Thursday, January 29, 2015

Report from the Abyss


Today's evening beach walk. (thank god) There were hundreds of gulls.

I heard THIS today as I was driving and had to pull over. If you're a regular reader here, you'll remember that about a month ago I LOST DAN'S VOICEMAILS. I was overjoyed to hear that after three days the 11 engineers working to recover the lost message from this guy's wife succeeded. If you Google "lost voicemails from loved ones" you'll see that is not how it usually goes. I recommend you have a box of kleenex handy if you do Google that. Just reading the search results page without actually clicking on anything is enough to shatter your heart.

Here's the thing. A voicemail is not just a recording of a person's voice. It's a recording of them speaking directly to you and only you. Those words are for your ears only. And they've had a few seconds to gather their thoughts while they listened to your outgoing message. They want to talk to you. They have something to say. They want to talk to you so bad that they're going to talk even though you're not really there in person listening.

So yeah. Fuck you T-Mobile.

And speaking of the voices of loved ones, it's monumentally ironic that as I type this, I'm opening up my iTunes to drown out the sound of my mother who is on one of her moaning jags. Are you okay? Do you need something? Can I help you? Do you need a pain pill? These are the questions I've politely asked while my brain is screaming shutupshutupshutupshutupshuthefuckup.

So yeah. Fuck you old age and all the meds with the weird side effects and every other degenerative thing that can make a person moan and groan non-stop without even knowing it.

Yeah. It's 9:00 and I'm going to bed.


Tuesday, January 27, 2015

So. A Seahorse Walks into a Bar...

Beach goer art 
When I walked by this piece of driftwood stuck into the sand today, I re-called one of the spontaneous games that popped up with the grandchildren this past weekend. I suppose not every grandma would begin a game with young grandchildren that begins with someone or something walking into a bar, but the game was essentially word play which all three of my grandchildren enjoy.

So, a crab walks into a bar, and the bartender says, "Sorry.

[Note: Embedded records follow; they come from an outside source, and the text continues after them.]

-- ==== Sys2Proof/Machine/Operands.lean ====
section
/-! DEFINITION. The operand forms: immediates widened with zeros (spec/30_encoding.md R83), the one addressing mode
"I plus a small offset" (spec/43_index_memory.md R186), the font glyph's address (R182), and the decimal digits (R183). -/

namespace Sys2Proof.Machine

/-- `zext_16(nnn)` (00_scope.md R9). -/
def addressOf (nnn : Addr12) : Word := nnn.setWidth 16

/-- `zext_16(nnn) + zext_16(V0)` (41_control_flow.md R137). -/
def offsetAddress (nnn : Addr12) (v0 : Byte) : Word := nnn.setWidth 16 + v0.setWidth 16

/-- `(I + Vx) mod 65536` (43_index_memory.md R181; log 9). -/
def indexPlus (i : Word) (vx : Byte) : Word := i + vx.setWidth 16

/-- `Vx * 5`, unmasked (43_index_memory.md R182; log 18). -/
def glyphAddress (vx : Byte) : Word := BitVec.ofNat 16 (vx.toNat * 5)

/-- `Vx div 100`, `(Vx div 10) mod 10`, `Vx mod 10` (43_index_memory.md R183). -/
def decimalDigits (vx : Byte) : List Byte :=
  [BitVec.ofNat 8 (vx.toNat / 100), BitVec.ofNat 8 (vx.toNat / 10 % 10), BitVec.ofNat 8 (vx.toNat % 10)]

/-- The effective address of a transfer's byte `k`, an exact natural that never wraps (43_index_memory.md R186; log 9). -/
def State.effectiveAddress (s : State) (k : Nat) : Nat := s.i.toNat + k

/-- A transfer of `count` bytes reaches 4096 or above; one of no byte never does (43_index_memory.md R186,
44_display.md R205). -/
def State.transferOutOfRange (s : State) (count : Nat) : Bool :=
  decide (0 < count) && decide (Config.memSize ≤ s.effectiveAddress (count - 1))

/-- The fault of such a transfer, with the lowest out-of-range address (43_index_memory.md R186; log 12). -/
def State.transferFault (s : State) : Fault := .outOfRangeAddress .memory (max s.i.toNat Config.memSize)

/-- An instruction with a transfer of `count` bytes: the check first, and only then its effect, so that a fault leaves
nothing half done (40_engine.md R121; log 10). -/
def State.transfer (s : State) (count : Nat) (done : State) : Outcome :=
  if s.transferOutOfRange count then raise s.transferFault else .next done

/-- The bytes V0..Vx, for Fx55 (43_index_memory.md R184). -/
def State.regsUpTo (s : State) (x : Reg) : List Byte := s.v.toList.take (x.val + 1)

/-- The registers after V0..Vx are loaded from memory at I (43_index_memory.md R185). -/
def State.regsLoaded (s : State) (x : Reg) : Vector Byte 16 :=
  Vector.ofFn fun r : Fin 16 => if r ≤ x then s.mem.byteAt (s.effectiveAddress r.val) else s.getV r

/-- The key that Vx names, when it names one (45_keypad_timers.md R222; log 17). -/
def keyOf (vx : Byte) : Option Key := if h : vx.toNat < 16 then some ⟨vx.toNat, h⟩ else none

end Sys2Proof.Machine
end

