-- ==== Sys2Proof/Machine/Keypad.lean ====
section
/-! DEFINITION. Keypad and timer instructions (spec/45_keypad_timers.md): Ex9E, ExA1, Fx07, Fx0A, Fx15, Fx18. -/

namespace Sys2Proof.Machine

/-- A key skip: the condition is asked of the key that Vx names; a Vx of 16 or above names none (R222; log 17). -/
def State.keySkip (s : State) (vx : Byte) (cond : Key → Bool) : Outcome :=
  match keyOf vx with
  | none => raise (.outOfRangeAddress .keypad vx.toNat)
  | some k => .next (s.skipIf (cond k))

/-- R220. -/
def execSkp (x : Reg) (s : State) : Outcome := s.keySkip (s.getV x) fun k => s.isPressed k

/-- R221. -/
def execSknp (x : Reg) (s : State) : Outcome := s.keySkip (s.getV x) fun k => !s.isPressed k

/-- R223. -/
def execLdVxDt (x : Reg) (s : State) : Outcome := .next (s.setV x s.dt).advance

/-- A key ends the wait: V[x] receives it and PC passes the Fx0A (R224, 40_engine.md R111). -/
def State.takeKey (s : State) (x : Reg) (k : Key) : State := (s.setV x (keyByte k)).advance

/-- R224: a key already pressed ends the wait at once; otherwise PC stays and the engine waits (log 19). -/
def execLdVxK (x : Reg) (s : State) : Outcome :=
  match s.firstPressed with
  | some k => .next (s.takeKey x k)
  | none => .next (s.setMode (.awaitingKey x))

/-- R225. -/
def execLdDtVx (x : Reg) (s : State) : Outcome := .next (s.setDt (s.getV x)).advance

/-- R226. -/
def execLdStVx (x : Reg) (s : State) : Outcome := .next (s.setSt (s.getV x)).advance

end Sys2Proof.Machine
end

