-- ==== Sys2Proof/Machine/HostOps.lean ====
section
/-! DEFINITION. The host's side of the interface (spec/00_scope.md R6, spec/60_exceptions.md): load_program, tick, set_key,
what a step returns, the read ports, reset under any parameters, and any order of these operations (R261). -/

namespace Sys2Proof.Machine

/-! ## Load, timers, keypad -/

/-- `load_program(bytes)`: the bytes from 0x200 on, or CapacityExceeded and no write (20_memory.md R60, R61; log 22). -/
def loadProgram (bytes : List Byte) (s : State) : Outcome :=
  if imageWellFormed bytes then .next (s.setMem (s.mem.writeBytes Config.programBase bytes))
  else raise (.capacityExceeded bytes.length)

/-- One countdown, floored at 0 (60_exceptions.md R251). -/
def countDown (b : Byte) : Byte := BitVec.ofNat 8 (b.toNat - 1)

/-- `tick()`: both timers count down, and nothing else changes (60_exceptions.md R251). -/
def State.tick (s : State) : State := (s.setDt (countDown s.dt)).setSt (countDown s.st)

/-- `set_key(k, pressed)`: it writes key `k` and nothing else, and never ends a key wait (60_exceptions.md R254). -/
def State.setKey (s : State) (k : Key) (pressed : Bool) : State := { s with keys := s.keys.set k.val pressed }

/-! ## Read ports -/

/-- `is_blocked()` (40_engine.md R125). -/
def State.isBlocked (s : State) : Bool :=
  match s.mode with
  | .running => false
  | .awaitingKey _ => true

/-- The sound-active output, `ST != 0` (60_exceptions.md R253). -/
def State.soundActive (s : State) : Bool := s.st != 0#8

/-- The display port: the pixel at column `x`, row `y` (60_exceptions.md R256). -/
def State.pixel (s : State) (x y : Nat) : Bool := s.disp.pixel x y

/-! ## What an operation returns -/

/-- The result of a host operation: Ok, or a fault with its recorded value (40_engine.md R110, 60_exceptions.md R241). -/
inductive OpResult where
  /-- The operation completed. -/
  | ok
  /-- The operation returned this fault. -/
  | fault (f : Fault)
  /-- The model has no meaning for the instruction. No step of this model answers so. -/
  | refused (r : Refusal)
  deriving DecidableEq, Repr

/-- The word a step is about to find unmapped, if it is (40_engine.md R115). -/
def State.unknownWordNext (s : State) : Option Word :=
  match s.mode with
  | .awaitingKey _ => none
  | .running =>
    match s.fetchWord with
    | .error _ => none
    | .ok w =>
      match decode w with
      | .error _ => some w
      | .ok _ => none

/-- What a step that goes on returns: UnknownOpcode with the word when it found one, Ok otherwise (40_engine.md R115). -/
def State.goOnResult (s : State) : OpResult :=
  match s.unknownWordNext with
  | some w => .fault (.unknownOpcode w)
  | none => .ok

/-- The state and the result that an outcome gives the host; after a fault the state is the one before (40_engine.md R121). -/
def settle (s : State) (o : Outcome) (goOn : OpResult) : State × OpResult :=
  match o with
  | .next t => (t, goOn)
  | .fault f => (s, .fault f)
  | .refused r => (s, .refused r)

/-- `step()` with the value it returns (40_engine.md R110). -/
def hostStep (s : State) : State × OpResult := settle s (step s) s.goOnResult

/-- The operations by which the host drives the block (00_scope.md R6, 60_exceptions.md R259). -/
inductive HostOp where
  /-- `load_program(bytes)`. -/
  | loadProgram (bytes : List Byte)
  /-- `step()`. -/
  | step
  /-- `tick()`. -/
  | tick
  /-- `set_key(k, pressed)`. -/
  | setKey (k : Key) (pressed : Bool)
  deriving DecidableEq, Repr

/-- One host operation, performed whole (60_exceptions.md R261). -/
def runHostOp (s : State) : HostOp → State × OpResult
  | .loadProgram bytes => settle s (Machine.loadProgram bytes s) .ok
  | .step => hostStep s
  | .tick => (s.tick, .ok)
  | .setKey k pressed => (s.setKey k pressed, .ok)

/-- A schedule of host operations, one after another: the last state and each operation's result (60_exceptions.md R261). -/
def runSchedule : List HostOp → State → State × List OpResult
  | [], s => (s, [])
  | op :: ops, s => ((runSchedule ops (runHostOp s op).1).1, (runHostOp s op).2 :: (runSchedule ops (runHostOp s op).1).2)

/-- The fault codes, in the source's listing order (60_exceptions.md R240; log 12). -/
def faultCode : Fault → Nat
  | .outOfRangeAddress _ _ => 0
  | .stackOverflow _ => 1
  | .stackUnderflow _ => 2
  | .capacityExceeded _ => 3
  | .unknownOpcode _ => 4

/-! ## Reset under any parameters (10_state.md R35, 70_reset_and_hazards.md R280) -/

/-- INIT_REGS, FONT_TABLE, INIT_MEM, FLAG_ORDER and STACK_DEPTH (00_scope.md R7). -/
structure ResetParams where
  /-- V0..VF. -/
  v : Vector Byte 16
  /-- I. -/
  i : Word
  /-- DT. -/
  dt : Byte
  /-- ST. -/
  st : Byte
  /-- FONT_TABLE, the bytes at 0x000 (80 of them). -/
  font : List Byte
  /-- INIT_MEM, the bytes at 0x050 (4016 of them; where fewer are given the default stands). -/
  mem : List Byte
  /-- FLAG_ORDER and STACK_DEPTH. -/
  cfg : Params
  deriving DecidableEq, Repr

/-- The machine right after reset under given parameters. -/
def State.resetWith (p : ResetParams) : State where
  mem := Memory.writeBytes (Memory.writeBytes [] 0x050 (p.mem.take 4016)) 0x000 (p.font.take 80)
  v := p.v
  i := p.i
  pc := 0x200#16
  stack := []
  dt := p.dt
  st := p.st
  disp := Display.clear
  keys := Vector.replicate 16 false
  mode := .running
  cfg := p.cfg
  draws := 0

/-- The spec's defaults. -/
def defaultReset : ResetParams where
  v := Vector.replicate 16 initByte
  i := initIndex
  dt := initByte
  st := initByte
  font := fontTable
  mem := []
  cfg := defaultParams

end Sys2Proof.Machine
end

We don't serve crabs here." So the crab says, "Aw, c'mon, I won't be shellfish."

So, a fish walks into a bar, and the bartender says, "Sorry. We don't serve fish here." So the fish says, "What's the catch?"

So, a whale walks into a bar, and the bartender says, "Sorry. We don't serve whales here. So the whale says, "Hey, it's not a fluke that I'm here. I'm here on porpoise!"

So, a seahorse walks into a bar.....go ahead you finish it.

Yeah, grandchildren. We had "tea by the sea," which is the best excuse ever for eating lots of sweets with lunch.


We took a whale watching boat ride, but did not, unfortunately, find any whales. There were, however, bottle nose dolphins. The ocean was mindbogglingly blue.



Today there were clouds that looked like dollops of whipped cream. Beauty. Whether it's art or nature or grandchildren, I'm always amazed.